# Harmonic plane wave

1. Oct 30, 2012

### Tosh5457

Hi, why does the harmonic plane wave have the form below:

$$V(r,t)= acos[\omega (t-\frac{r\cdot s}{v})+\delta ]$$

(r is the position vector, s is the vector that points to the direction the wave is propagating, v is the wave propagation velocity and delta is the phase constant).

2. Oct 30, 2012

### andrien

it just comes out by solving the wave eqn
2v=∂t2v,where c=1 I have put.
You can use spherical coordinates to get it,but more simple would be cartesian coordinate and then using the method of separation of variables, you can get it.

3. Oct 30, 2012

### pabloenigma

More simply, any function that represents a traveling wave is a function of r.s-vt,ie f(r.s-vt)(r and s are vectors ofcourse).
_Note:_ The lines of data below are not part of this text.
-- ==== Sys2Proof/Machine/Params.lean ====
section
/-! DEFINITION. Reading the parameter tables, the default LED map and dwell table, and the reference instance of
spec/00_scope.md R9. -/

namespace Sys2Proof.Machine

/-- `LED_SRC(pos)` (R8). -/
def srcOf (c : Config) (pos : Nat) : Nat := c.ledSrc.getD pos 0

/-- `LED_SNK(pos)` (R8). -/
def snkOf (c : Config) (pos : Nat) : Nat := c.ledSnk.getD pos 0

/-- `DWELL(ph, b)` (R8). A slot outside the table, which no well-formed instance reaches, reads as the least dwell. -/
def dwellOf (c : Config) (ph b : Nat) : Nat := (c.dwell.getD ph []).getD b 1

/-- `DIR_OF_LEVEL(1)` or `DIR_OF_LEVEL(0) = −DIR_OF_LEVEL(1)` (R8). -/
def dirOfLevel (c : Config) (level : Bool) : Turn :=
  match level, c.dirOfHigh with
  | true, t => t
  | false, .plus => .minus
  | false, .minus => .plus

/-- The default source pin of an LED: `pos div (P−1)` (R33). -/
def defaultSrc (p pos : Nat) : Nat := pos / (p - 1)

/-- The default sink pin: the sinks of a source in ascending order, skipping the source pin (R33). -/
def defaultSnk (p pos : Nat) : Nat :=
  if pos % (p - 1) < defaultSrc p pos then pos % (p - 1) else pos % (p - 1) + 1

/-- The default dwell of a slot: `2^b` ticks in every phase (R8). -/
def defaultDwell (p c : Nat) : List (List Nat) :=
  List.replicate p ((List.range c).map (fun b => 2 ^ b))

/-- An instance with the default LED map and dwell, and the default or fixed value of every other parameter but the
ones given (R8, R201). -/
def defaultConfig (n p c lockout : Nat) (base mask : Addr) : Config where
  nLeds := n
  nPins := p
  nPlanes := c
  ledSrc := (List.range n).map (defaultSrc p)
  ledSnk := (List.range n).map (defaultSnk p)
  dwell := defaultDwell p c
  lockoutTicks := lockout
  dirOfHigh := .plus
  clickWidth := 8
  busBase := base
  busMask := mask
  partialLevel := 127

/-- The reference instance of R9: `N=20, P=5, C=4, DWELL(ph,b)=2^b, LOCKOUT_TICKS=3, CLICK_W=8, DIR_OF_LEVEL(1)=+1,
BUS_BASE=0x10, BUS_MASK=0x07`, with the default LED map. -/
def referenceConfig : Config := defaultConfig 20 5 4 3 0x10 0x07

end Sys2Proof.Machine
end

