-- ==== Sys2Proof/Machine/Step.lean ====
section
/-! DEFINITION. One step: the next delivered operation, as one atomic operation (spec/20_memory.md R75 to R77). -/

namespace Sys2Proof.Machine

/-- Perform the next delivered operation. With nothing delivered "the block is passive and does something only when an
agent issues an operation" (R261): the state stays (assumption log 18). -/
def step (s : State) : Host.Outcome State Fault Refusal :=
  match takeDelivered s with
  | none => .next s
  | some (f, s') =>
    match decode f with
    | some i => exec i s'
    | none => .refused .undecodableFrame

/-- Place a table word where `step` takes its next operation: the head of the delivered operations. -/
def State.withFetchWord (s : State) (nbits w : Nat) : State := deliverNext (tableFrame nbits w) s

end Sys2Proof.Machine
end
If a harmonic function travels as a wave,then the nature of the function is harmonic,ie sine or cosine.

4. Apr 5, 2013

### Francessca

what is the definition of a plane harmonic wave?

5. Apr 5, 2013

### vanhees71

Using spherical coordinates gives you the spherical harmonics and spherical Bessel functions, not the plane wave. Separation in Cartesian coordinates gives plane waves.

6. Apr 5, 2013

### sophiecentaur

It's just a posh way of describing a simple wave for which the displacement at any given time is the same over a plane (at right angles to the direction of propagation). It's the same expression as you get for a wave on a one dimensional string and is the limit for spherical wave at a great distance from the source. It's a very convenient approximation to use.